**Exercise goal**
Using the entries that follow, please report how many lines contain the word "window", with no other words.

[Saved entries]
________

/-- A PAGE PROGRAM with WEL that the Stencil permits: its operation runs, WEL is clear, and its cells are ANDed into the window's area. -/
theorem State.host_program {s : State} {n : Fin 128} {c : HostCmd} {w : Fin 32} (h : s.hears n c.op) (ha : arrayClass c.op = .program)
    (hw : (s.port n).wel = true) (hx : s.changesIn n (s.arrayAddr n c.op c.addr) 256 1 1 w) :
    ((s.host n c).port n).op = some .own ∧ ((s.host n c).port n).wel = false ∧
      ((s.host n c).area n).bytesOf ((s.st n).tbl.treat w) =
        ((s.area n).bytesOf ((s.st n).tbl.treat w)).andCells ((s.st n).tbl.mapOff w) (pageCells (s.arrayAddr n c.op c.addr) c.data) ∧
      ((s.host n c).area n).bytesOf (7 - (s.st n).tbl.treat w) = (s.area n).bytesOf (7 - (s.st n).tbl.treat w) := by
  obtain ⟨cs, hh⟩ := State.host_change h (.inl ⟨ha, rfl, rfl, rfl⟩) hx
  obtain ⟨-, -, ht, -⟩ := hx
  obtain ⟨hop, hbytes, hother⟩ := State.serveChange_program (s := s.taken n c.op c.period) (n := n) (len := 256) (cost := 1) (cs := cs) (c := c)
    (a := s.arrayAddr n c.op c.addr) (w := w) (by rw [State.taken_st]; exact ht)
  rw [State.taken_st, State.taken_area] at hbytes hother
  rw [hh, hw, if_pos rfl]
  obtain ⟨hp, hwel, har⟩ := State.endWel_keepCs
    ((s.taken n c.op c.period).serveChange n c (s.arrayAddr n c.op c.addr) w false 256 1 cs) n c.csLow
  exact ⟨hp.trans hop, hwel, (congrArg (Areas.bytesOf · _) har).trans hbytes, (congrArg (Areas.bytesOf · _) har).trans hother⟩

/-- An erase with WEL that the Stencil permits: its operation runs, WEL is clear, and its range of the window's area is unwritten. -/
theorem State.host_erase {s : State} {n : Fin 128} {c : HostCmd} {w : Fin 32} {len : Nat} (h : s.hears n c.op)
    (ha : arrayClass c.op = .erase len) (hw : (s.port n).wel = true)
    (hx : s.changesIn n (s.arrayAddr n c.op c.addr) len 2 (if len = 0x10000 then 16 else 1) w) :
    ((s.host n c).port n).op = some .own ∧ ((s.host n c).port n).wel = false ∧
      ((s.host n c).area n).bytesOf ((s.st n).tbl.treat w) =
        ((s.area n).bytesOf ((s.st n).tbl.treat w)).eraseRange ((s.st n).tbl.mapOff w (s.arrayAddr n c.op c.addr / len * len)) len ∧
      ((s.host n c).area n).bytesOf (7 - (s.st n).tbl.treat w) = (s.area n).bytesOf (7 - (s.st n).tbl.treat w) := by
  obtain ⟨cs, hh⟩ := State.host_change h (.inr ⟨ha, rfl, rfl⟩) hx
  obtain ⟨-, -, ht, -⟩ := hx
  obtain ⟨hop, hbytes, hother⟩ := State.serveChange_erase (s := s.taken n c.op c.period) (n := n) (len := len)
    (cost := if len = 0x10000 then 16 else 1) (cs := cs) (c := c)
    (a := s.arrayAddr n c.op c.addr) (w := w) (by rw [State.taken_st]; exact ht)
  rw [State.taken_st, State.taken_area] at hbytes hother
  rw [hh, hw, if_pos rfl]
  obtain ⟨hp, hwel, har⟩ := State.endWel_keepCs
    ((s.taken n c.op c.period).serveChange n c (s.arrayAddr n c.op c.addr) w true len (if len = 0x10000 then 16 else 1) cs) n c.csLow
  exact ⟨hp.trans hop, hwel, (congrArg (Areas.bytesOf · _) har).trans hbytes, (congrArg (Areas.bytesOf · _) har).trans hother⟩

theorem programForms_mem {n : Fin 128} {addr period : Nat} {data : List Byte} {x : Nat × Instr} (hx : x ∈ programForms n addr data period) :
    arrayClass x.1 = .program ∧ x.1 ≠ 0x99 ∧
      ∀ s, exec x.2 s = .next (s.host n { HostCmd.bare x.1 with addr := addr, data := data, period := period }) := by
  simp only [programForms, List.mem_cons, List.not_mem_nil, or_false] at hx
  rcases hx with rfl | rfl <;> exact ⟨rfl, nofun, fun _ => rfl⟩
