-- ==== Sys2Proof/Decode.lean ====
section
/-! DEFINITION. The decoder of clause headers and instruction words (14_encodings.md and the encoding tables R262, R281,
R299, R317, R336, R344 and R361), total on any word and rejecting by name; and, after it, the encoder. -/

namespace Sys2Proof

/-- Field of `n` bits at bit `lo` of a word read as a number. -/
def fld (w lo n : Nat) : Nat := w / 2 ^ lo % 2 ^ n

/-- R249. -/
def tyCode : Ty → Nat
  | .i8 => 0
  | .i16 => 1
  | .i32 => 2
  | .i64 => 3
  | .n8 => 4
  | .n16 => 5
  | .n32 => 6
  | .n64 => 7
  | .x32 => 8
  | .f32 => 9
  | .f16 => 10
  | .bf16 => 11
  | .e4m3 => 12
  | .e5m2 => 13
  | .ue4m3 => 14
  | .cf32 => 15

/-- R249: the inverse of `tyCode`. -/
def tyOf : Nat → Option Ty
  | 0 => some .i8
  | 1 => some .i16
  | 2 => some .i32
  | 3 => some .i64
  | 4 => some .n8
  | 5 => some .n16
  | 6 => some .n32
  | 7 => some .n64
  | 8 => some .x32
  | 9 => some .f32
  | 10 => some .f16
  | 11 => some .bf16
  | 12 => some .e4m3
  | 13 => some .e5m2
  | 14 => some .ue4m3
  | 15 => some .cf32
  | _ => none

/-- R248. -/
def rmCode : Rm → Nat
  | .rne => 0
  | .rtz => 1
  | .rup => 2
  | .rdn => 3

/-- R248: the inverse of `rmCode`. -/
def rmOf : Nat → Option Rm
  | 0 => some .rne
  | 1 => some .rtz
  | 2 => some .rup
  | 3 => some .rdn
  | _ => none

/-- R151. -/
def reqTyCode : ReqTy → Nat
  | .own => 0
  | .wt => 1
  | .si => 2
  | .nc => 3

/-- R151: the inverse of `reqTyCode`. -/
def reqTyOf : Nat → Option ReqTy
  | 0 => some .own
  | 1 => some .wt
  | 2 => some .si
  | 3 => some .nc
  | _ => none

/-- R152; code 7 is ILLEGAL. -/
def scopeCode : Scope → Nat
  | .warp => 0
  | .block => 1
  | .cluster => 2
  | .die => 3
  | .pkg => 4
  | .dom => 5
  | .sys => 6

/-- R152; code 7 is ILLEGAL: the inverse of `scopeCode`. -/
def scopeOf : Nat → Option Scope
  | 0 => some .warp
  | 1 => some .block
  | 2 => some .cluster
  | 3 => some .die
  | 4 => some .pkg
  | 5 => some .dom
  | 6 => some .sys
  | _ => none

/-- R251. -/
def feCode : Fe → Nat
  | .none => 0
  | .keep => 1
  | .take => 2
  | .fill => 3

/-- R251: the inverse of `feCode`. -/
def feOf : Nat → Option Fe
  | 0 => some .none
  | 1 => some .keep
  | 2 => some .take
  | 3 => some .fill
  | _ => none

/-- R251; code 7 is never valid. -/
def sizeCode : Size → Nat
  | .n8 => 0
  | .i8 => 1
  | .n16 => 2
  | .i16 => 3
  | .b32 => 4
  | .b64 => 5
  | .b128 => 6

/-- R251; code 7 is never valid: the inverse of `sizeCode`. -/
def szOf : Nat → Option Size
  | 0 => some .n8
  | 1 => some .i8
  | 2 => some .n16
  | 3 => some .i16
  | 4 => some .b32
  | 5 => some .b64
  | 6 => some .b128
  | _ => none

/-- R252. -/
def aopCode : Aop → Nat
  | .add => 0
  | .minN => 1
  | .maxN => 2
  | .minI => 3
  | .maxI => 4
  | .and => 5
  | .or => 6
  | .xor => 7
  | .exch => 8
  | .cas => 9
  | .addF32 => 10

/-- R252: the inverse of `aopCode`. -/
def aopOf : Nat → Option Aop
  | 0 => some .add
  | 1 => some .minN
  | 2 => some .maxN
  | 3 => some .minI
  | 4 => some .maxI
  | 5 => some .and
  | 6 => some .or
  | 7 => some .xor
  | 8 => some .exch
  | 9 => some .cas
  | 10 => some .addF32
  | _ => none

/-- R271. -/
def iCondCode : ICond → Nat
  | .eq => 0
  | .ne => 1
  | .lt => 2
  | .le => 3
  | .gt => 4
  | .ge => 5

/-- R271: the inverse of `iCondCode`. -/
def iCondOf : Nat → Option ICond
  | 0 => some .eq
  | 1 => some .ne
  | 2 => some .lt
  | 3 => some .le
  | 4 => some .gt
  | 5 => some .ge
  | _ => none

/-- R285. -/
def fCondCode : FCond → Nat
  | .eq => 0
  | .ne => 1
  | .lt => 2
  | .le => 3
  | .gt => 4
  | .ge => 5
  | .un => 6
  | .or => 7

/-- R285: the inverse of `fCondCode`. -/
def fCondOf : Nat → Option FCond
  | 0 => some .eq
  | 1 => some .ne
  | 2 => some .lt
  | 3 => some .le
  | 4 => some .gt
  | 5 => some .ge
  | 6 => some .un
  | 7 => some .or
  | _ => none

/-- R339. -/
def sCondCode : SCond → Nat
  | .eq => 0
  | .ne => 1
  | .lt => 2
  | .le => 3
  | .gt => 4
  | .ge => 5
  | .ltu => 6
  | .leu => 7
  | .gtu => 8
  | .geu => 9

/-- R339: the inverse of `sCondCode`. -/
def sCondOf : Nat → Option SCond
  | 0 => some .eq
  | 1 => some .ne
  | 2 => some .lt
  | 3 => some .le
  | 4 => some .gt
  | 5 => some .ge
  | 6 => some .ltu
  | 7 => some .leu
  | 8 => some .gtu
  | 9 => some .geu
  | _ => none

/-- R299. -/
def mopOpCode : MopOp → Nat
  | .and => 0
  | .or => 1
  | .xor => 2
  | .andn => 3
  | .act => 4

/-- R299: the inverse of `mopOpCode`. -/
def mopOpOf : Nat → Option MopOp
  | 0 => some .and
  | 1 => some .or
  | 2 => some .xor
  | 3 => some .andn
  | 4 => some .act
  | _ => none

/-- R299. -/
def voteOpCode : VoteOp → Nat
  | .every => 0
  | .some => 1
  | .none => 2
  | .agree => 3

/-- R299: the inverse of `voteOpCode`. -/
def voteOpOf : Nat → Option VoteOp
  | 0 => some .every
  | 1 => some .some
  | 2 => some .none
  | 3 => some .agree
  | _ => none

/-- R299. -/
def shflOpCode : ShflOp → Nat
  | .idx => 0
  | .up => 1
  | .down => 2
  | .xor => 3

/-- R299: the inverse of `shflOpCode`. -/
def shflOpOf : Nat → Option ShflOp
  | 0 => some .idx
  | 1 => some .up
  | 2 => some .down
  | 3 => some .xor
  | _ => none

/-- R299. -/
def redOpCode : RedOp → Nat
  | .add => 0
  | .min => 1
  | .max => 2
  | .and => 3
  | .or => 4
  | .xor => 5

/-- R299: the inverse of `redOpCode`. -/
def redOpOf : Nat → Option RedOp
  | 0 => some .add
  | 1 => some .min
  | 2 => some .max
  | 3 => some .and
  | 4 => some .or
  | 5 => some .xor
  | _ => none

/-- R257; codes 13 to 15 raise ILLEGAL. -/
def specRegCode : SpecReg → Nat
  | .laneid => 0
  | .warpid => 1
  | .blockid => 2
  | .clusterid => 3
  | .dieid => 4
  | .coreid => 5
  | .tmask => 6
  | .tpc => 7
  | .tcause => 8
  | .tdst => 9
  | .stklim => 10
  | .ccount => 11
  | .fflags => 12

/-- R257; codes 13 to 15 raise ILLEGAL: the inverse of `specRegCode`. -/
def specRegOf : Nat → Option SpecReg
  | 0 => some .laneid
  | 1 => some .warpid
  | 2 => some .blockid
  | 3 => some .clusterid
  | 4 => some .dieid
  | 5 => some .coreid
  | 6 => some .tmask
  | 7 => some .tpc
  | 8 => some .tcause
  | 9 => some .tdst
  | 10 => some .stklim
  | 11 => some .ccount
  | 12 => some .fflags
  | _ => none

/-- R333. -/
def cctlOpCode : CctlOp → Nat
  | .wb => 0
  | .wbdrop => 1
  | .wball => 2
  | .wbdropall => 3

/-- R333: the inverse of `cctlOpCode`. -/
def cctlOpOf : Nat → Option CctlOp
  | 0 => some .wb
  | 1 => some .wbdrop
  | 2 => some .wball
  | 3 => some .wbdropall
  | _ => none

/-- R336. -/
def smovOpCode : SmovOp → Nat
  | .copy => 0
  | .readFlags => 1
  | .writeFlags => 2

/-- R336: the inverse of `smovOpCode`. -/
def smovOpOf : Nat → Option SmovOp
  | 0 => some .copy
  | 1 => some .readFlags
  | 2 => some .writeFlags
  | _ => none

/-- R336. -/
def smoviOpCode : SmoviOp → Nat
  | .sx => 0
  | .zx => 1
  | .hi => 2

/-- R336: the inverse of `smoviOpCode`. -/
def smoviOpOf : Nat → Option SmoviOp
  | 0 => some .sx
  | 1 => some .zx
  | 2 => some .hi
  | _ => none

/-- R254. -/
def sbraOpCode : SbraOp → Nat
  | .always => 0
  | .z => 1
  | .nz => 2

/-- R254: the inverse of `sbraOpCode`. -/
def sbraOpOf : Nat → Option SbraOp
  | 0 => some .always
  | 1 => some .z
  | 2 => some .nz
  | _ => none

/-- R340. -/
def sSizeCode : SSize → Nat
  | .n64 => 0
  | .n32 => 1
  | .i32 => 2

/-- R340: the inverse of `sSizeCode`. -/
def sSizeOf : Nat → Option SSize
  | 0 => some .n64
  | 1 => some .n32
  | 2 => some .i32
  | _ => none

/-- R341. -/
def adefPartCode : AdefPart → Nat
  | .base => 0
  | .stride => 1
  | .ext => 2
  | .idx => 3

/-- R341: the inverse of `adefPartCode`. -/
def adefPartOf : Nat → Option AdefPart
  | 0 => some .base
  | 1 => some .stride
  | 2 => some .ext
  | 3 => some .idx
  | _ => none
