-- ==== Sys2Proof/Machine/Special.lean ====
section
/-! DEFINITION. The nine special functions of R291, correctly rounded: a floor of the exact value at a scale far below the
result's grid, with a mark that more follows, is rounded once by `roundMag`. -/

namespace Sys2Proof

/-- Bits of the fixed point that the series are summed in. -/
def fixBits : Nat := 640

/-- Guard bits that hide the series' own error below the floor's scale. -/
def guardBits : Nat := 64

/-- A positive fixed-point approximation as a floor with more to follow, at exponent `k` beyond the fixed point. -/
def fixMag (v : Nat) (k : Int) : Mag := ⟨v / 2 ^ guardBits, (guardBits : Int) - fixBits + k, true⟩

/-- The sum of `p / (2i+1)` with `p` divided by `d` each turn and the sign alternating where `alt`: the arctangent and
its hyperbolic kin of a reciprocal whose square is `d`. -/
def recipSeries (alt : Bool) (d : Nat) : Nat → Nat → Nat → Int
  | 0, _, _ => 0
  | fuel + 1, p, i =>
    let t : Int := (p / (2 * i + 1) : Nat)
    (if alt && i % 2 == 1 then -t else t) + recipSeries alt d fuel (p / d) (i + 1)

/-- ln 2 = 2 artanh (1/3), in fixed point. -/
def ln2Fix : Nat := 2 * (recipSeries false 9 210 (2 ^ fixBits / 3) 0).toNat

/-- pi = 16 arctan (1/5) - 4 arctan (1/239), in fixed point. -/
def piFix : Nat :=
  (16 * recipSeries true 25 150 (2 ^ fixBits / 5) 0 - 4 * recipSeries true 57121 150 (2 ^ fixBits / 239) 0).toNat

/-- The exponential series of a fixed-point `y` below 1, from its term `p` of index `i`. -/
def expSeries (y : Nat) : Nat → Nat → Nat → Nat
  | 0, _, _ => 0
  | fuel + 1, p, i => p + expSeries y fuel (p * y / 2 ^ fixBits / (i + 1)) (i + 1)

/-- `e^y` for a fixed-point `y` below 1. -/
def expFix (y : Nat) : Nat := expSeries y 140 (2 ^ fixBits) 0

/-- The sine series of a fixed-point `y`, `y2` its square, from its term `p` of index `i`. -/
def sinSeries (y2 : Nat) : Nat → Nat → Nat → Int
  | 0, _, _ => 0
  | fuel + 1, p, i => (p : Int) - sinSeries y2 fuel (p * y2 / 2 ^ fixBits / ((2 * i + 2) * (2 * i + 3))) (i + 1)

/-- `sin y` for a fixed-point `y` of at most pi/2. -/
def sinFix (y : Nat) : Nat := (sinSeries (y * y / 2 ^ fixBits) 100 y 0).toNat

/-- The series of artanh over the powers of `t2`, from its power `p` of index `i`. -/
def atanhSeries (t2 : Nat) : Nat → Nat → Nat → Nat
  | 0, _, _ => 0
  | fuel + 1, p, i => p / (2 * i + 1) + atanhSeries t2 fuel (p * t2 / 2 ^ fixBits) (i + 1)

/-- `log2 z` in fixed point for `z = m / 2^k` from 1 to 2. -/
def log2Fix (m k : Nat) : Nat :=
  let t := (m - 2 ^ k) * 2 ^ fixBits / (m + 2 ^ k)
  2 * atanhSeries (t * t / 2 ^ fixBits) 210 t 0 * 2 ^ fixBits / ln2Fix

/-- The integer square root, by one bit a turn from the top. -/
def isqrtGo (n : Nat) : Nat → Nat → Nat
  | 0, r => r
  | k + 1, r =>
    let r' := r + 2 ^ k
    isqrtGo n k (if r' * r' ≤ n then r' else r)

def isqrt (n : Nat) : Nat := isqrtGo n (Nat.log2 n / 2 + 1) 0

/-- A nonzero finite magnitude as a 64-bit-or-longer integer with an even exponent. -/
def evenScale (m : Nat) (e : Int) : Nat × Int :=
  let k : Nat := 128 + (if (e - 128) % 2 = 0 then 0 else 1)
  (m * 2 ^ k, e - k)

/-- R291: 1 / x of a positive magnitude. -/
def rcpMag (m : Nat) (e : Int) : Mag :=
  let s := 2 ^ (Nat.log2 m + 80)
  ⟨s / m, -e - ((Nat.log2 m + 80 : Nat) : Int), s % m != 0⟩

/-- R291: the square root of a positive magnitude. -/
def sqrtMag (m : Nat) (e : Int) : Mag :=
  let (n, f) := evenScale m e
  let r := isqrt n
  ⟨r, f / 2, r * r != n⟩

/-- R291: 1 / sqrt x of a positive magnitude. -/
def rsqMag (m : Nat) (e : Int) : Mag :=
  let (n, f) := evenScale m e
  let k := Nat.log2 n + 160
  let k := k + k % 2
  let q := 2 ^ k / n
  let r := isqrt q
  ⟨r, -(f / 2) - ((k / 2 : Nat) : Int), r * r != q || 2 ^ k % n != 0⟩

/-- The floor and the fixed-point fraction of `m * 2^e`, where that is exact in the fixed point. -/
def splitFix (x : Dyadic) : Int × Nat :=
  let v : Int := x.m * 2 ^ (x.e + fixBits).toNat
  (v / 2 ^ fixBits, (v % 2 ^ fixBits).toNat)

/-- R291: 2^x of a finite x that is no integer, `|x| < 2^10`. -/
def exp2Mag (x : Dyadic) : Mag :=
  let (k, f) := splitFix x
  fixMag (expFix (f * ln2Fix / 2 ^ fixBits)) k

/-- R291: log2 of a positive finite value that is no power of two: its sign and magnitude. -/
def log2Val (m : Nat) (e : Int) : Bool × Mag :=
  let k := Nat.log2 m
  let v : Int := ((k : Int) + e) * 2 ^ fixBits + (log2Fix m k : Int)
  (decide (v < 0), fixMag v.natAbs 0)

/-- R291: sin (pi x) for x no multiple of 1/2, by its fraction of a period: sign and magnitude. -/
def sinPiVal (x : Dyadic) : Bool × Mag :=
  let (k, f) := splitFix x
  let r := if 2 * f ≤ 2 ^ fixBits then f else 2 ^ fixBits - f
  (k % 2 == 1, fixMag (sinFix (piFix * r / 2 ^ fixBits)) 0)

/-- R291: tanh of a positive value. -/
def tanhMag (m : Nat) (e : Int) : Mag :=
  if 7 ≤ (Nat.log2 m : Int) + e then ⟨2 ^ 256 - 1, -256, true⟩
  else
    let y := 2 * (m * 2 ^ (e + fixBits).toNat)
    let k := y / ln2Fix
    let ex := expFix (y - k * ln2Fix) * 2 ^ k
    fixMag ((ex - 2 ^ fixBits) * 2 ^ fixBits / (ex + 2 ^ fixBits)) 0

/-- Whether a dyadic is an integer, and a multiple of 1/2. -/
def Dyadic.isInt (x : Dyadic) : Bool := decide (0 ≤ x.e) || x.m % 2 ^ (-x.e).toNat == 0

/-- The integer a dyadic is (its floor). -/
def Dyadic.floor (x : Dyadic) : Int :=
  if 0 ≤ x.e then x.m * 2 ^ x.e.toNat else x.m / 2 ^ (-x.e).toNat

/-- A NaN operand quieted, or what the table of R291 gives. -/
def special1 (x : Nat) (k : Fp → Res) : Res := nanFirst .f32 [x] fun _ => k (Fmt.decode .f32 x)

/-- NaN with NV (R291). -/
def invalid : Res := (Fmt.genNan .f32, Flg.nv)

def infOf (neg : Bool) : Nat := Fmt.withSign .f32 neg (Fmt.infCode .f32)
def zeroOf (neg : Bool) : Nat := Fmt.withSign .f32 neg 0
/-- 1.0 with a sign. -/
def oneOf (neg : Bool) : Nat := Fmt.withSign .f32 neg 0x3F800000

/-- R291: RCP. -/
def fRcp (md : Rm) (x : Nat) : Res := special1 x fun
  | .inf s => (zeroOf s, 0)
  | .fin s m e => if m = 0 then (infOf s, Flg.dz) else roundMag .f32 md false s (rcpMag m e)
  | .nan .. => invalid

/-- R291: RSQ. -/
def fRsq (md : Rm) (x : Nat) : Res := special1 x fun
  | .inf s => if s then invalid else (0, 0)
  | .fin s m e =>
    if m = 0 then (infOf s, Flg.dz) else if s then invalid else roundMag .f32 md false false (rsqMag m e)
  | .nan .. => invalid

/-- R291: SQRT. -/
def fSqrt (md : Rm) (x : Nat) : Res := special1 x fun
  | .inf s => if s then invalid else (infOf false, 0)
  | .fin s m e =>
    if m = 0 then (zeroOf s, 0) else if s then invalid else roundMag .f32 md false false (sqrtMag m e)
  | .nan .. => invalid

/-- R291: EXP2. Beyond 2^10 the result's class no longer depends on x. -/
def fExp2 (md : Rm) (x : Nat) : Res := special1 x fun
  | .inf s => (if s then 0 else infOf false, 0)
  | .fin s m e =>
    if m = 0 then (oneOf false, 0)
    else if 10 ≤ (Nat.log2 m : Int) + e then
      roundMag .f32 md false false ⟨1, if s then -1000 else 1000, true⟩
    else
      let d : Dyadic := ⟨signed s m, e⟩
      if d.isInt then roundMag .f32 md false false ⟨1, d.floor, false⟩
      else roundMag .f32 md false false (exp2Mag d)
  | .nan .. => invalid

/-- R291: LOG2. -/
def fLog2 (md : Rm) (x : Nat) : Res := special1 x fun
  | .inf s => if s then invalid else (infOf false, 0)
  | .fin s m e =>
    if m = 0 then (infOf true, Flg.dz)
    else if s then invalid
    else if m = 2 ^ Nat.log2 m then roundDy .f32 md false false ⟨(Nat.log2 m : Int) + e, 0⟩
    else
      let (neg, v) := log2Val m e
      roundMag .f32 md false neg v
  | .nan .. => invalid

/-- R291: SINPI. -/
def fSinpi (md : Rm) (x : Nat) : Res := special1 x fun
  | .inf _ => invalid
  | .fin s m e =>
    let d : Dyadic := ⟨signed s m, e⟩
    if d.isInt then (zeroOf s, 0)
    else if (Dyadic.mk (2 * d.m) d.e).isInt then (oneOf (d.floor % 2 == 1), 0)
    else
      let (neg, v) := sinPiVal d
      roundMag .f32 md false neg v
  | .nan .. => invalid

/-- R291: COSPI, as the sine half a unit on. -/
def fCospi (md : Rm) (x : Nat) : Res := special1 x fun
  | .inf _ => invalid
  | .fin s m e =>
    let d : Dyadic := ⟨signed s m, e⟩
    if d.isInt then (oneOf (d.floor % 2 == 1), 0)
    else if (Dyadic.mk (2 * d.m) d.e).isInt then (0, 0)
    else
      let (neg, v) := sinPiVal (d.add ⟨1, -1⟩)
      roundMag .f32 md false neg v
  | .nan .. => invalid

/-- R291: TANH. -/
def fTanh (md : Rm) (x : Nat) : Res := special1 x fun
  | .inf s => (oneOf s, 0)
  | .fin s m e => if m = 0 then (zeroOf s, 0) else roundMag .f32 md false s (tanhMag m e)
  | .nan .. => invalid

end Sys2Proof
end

________

**Result for this exercise**
2